**** Study material ****
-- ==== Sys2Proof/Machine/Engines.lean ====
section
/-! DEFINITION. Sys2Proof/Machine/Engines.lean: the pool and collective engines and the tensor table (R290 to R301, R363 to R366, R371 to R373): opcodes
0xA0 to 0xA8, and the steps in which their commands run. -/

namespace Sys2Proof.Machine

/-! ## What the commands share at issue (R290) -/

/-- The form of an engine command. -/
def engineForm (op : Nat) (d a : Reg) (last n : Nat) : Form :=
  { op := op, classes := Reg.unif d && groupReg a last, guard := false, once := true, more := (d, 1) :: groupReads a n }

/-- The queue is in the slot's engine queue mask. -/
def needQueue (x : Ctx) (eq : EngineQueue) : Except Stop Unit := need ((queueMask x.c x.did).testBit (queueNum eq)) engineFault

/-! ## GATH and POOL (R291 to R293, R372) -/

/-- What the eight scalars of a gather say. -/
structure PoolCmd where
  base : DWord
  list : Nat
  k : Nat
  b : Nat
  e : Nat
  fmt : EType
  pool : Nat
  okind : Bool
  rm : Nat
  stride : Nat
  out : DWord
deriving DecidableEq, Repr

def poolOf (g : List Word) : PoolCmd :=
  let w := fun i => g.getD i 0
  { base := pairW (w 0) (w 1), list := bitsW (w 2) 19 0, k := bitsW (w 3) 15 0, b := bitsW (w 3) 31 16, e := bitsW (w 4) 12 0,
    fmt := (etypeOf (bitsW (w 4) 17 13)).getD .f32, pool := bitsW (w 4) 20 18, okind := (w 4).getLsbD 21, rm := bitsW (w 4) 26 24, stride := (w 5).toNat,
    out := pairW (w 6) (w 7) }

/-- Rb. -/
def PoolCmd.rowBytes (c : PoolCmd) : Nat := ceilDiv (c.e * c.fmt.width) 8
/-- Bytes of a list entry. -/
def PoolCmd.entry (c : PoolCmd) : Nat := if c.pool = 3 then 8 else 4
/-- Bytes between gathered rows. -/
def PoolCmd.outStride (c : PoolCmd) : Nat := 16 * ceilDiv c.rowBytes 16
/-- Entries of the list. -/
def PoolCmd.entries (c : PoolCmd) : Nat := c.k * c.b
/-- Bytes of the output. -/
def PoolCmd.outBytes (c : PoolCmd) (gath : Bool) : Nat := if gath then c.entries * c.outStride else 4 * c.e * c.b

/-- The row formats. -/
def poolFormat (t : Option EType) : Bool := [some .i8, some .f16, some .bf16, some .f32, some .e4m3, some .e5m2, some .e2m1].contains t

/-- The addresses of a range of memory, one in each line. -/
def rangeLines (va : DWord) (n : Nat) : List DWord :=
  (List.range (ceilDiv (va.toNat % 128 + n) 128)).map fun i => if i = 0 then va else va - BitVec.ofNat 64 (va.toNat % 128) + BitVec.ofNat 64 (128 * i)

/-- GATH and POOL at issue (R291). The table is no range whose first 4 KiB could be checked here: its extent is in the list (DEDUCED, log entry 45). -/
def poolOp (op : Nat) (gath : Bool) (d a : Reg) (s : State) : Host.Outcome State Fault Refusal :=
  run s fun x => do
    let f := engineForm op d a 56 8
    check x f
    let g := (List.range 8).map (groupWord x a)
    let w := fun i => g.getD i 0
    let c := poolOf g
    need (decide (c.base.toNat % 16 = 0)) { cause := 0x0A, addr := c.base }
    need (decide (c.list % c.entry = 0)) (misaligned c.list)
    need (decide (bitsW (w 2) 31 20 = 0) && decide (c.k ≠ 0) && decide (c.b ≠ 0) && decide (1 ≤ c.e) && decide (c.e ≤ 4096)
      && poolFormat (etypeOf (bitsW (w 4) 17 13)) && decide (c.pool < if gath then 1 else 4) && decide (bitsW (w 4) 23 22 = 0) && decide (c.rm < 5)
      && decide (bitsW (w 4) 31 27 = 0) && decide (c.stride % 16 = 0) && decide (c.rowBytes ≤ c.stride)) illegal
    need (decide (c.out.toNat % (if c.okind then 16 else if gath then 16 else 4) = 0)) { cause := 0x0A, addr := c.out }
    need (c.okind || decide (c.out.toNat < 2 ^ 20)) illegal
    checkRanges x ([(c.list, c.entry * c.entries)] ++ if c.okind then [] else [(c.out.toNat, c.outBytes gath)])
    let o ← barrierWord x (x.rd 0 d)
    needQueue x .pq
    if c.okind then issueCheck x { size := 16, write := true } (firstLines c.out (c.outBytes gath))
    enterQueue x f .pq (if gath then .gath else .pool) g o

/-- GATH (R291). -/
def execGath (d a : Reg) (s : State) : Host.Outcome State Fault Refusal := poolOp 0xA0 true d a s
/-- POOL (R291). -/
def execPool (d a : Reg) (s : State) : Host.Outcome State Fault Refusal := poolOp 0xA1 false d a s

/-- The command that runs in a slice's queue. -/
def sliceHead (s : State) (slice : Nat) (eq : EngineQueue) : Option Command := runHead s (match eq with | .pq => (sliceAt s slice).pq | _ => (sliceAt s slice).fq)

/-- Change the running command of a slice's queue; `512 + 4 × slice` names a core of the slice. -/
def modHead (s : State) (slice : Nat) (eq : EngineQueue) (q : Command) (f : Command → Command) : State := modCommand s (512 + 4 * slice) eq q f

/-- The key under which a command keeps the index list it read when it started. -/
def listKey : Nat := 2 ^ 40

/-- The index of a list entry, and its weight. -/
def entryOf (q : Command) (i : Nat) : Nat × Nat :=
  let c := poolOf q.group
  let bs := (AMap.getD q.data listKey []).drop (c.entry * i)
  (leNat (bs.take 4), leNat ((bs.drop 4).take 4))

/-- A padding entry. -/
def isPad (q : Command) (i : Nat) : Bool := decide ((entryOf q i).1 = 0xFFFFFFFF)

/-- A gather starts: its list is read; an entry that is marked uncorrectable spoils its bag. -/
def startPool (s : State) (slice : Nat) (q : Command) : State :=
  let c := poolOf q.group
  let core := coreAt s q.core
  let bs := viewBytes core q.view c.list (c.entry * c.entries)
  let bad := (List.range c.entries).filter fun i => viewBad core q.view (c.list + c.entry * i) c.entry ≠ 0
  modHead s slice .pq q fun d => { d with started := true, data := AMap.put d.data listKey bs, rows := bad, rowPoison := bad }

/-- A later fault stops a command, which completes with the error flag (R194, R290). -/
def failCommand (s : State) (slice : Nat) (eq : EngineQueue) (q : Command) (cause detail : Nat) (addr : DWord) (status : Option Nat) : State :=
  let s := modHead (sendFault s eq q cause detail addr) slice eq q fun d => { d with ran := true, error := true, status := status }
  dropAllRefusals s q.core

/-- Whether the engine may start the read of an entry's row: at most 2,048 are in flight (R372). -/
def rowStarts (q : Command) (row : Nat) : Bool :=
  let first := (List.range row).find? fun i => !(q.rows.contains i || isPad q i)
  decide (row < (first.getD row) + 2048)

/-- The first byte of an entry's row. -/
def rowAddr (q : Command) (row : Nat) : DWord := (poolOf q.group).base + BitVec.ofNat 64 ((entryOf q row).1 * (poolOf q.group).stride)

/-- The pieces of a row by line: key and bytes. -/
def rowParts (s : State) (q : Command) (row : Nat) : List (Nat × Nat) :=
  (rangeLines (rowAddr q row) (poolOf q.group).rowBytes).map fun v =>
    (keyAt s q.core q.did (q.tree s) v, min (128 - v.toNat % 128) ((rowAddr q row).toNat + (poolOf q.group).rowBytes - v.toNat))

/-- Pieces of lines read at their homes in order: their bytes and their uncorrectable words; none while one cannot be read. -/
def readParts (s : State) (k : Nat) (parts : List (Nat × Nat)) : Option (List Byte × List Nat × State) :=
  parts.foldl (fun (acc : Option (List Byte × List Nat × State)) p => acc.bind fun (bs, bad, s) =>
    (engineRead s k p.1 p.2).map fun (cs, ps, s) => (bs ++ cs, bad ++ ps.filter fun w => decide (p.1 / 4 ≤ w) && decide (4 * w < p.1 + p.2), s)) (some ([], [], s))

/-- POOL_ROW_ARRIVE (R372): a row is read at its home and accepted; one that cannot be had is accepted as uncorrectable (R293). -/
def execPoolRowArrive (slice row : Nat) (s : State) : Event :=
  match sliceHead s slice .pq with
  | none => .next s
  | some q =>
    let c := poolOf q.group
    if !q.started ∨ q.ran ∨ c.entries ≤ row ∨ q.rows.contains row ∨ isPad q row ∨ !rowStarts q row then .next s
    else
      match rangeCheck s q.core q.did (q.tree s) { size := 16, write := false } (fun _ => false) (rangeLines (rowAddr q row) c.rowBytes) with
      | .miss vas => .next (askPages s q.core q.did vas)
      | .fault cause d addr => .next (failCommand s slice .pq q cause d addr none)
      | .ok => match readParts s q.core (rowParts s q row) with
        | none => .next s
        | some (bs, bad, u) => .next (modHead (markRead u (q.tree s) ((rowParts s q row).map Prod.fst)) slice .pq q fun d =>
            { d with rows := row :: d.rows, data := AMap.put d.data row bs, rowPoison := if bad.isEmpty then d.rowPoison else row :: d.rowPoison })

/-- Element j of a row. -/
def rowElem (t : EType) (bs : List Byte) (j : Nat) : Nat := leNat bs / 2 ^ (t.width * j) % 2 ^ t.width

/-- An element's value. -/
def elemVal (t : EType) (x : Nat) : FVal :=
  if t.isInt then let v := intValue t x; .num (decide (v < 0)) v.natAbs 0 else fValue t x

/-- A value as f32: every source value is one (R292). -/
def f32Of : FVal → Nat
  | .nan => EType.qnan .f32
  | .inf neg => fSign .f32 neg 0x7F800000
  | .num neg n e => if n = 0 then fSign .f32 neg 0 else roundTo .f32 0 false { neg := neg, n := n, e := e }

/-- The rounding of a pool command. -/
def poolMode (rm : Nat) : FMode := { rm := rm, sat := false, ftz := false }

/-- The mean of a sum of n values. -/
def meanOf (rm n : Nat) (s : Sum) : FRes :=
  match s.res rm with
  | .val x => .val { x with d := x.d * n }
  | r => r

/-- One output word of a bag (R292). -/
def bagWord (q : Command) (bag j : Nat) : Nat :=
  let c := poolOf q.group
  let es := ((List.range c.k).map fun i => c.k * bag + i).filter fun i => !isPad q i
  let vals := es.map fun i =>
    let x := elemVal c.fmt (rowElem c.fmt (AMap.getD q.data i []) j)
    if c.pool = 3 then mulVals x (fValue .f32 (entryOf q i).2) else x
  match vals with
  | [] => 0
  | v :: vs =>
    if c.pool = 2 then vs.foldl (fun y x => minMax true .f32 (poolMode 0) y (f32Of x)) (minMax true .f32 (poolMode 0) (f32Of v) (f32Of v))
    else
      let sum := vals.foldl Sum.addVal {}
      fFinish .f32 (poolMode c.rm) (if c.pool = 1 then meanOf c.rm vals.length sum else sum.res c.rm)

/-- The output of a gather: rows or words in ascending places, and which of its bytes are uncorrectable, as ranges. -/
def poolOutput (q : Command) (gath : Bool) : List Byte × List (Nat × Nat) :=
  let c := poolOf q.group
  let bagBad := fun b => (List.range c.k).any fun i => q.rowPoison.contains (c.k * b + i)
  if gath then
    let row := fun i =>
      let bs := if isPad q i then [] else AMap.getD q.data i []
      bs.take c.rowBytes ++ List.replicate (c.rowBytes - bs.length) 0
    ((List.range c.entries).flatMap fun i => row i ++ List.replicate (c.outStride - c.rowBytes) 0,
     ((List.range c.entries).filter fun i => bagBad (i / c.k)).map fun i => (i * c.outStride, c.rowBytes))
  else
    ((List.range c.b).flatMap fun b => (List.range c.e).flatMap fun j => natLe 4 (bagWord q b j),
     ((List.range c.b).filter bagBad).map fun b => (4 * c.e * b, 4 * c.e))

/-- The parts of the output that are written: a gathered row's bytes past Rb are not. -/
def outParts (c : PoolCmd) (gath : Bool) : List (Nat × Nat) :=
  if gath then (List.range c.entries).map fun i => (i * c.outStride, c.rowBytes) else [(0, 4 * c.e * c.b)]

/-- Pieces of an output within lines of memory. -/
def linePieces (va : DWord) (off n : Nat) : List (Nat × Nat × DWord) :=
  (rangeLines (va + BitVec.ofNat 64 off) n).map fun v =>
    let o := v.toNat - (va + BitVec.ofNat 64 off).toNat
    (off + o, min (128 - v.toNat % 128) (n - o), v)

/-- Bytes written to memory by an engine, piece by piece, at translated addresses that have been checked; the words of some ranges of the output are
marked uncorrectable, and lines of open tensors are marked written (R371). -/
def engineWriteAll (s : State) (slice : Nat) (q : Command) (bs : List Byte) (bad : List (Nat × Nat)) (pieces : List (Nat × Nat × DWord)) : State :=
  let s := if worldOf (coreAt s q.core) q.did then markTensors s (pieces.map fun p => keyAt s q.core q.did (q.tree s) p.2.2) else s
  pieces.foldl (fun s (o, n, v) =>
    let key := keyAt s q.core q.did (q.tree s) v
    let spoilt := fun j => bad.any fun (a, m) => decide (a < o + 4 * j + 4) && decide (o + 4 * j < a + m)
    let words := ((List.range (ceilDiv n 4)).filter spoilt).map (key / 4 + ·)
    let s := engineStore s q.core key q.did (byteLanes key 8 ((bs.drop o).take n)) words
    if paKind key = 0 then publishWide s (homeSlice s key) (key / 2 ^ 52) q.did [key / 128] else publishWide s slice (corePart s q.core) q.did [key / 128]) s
****
=== What you are asked to do ===
Where a line in the records above contains "false", include it in the count, and give only that number.

=== Finished exercise ===
5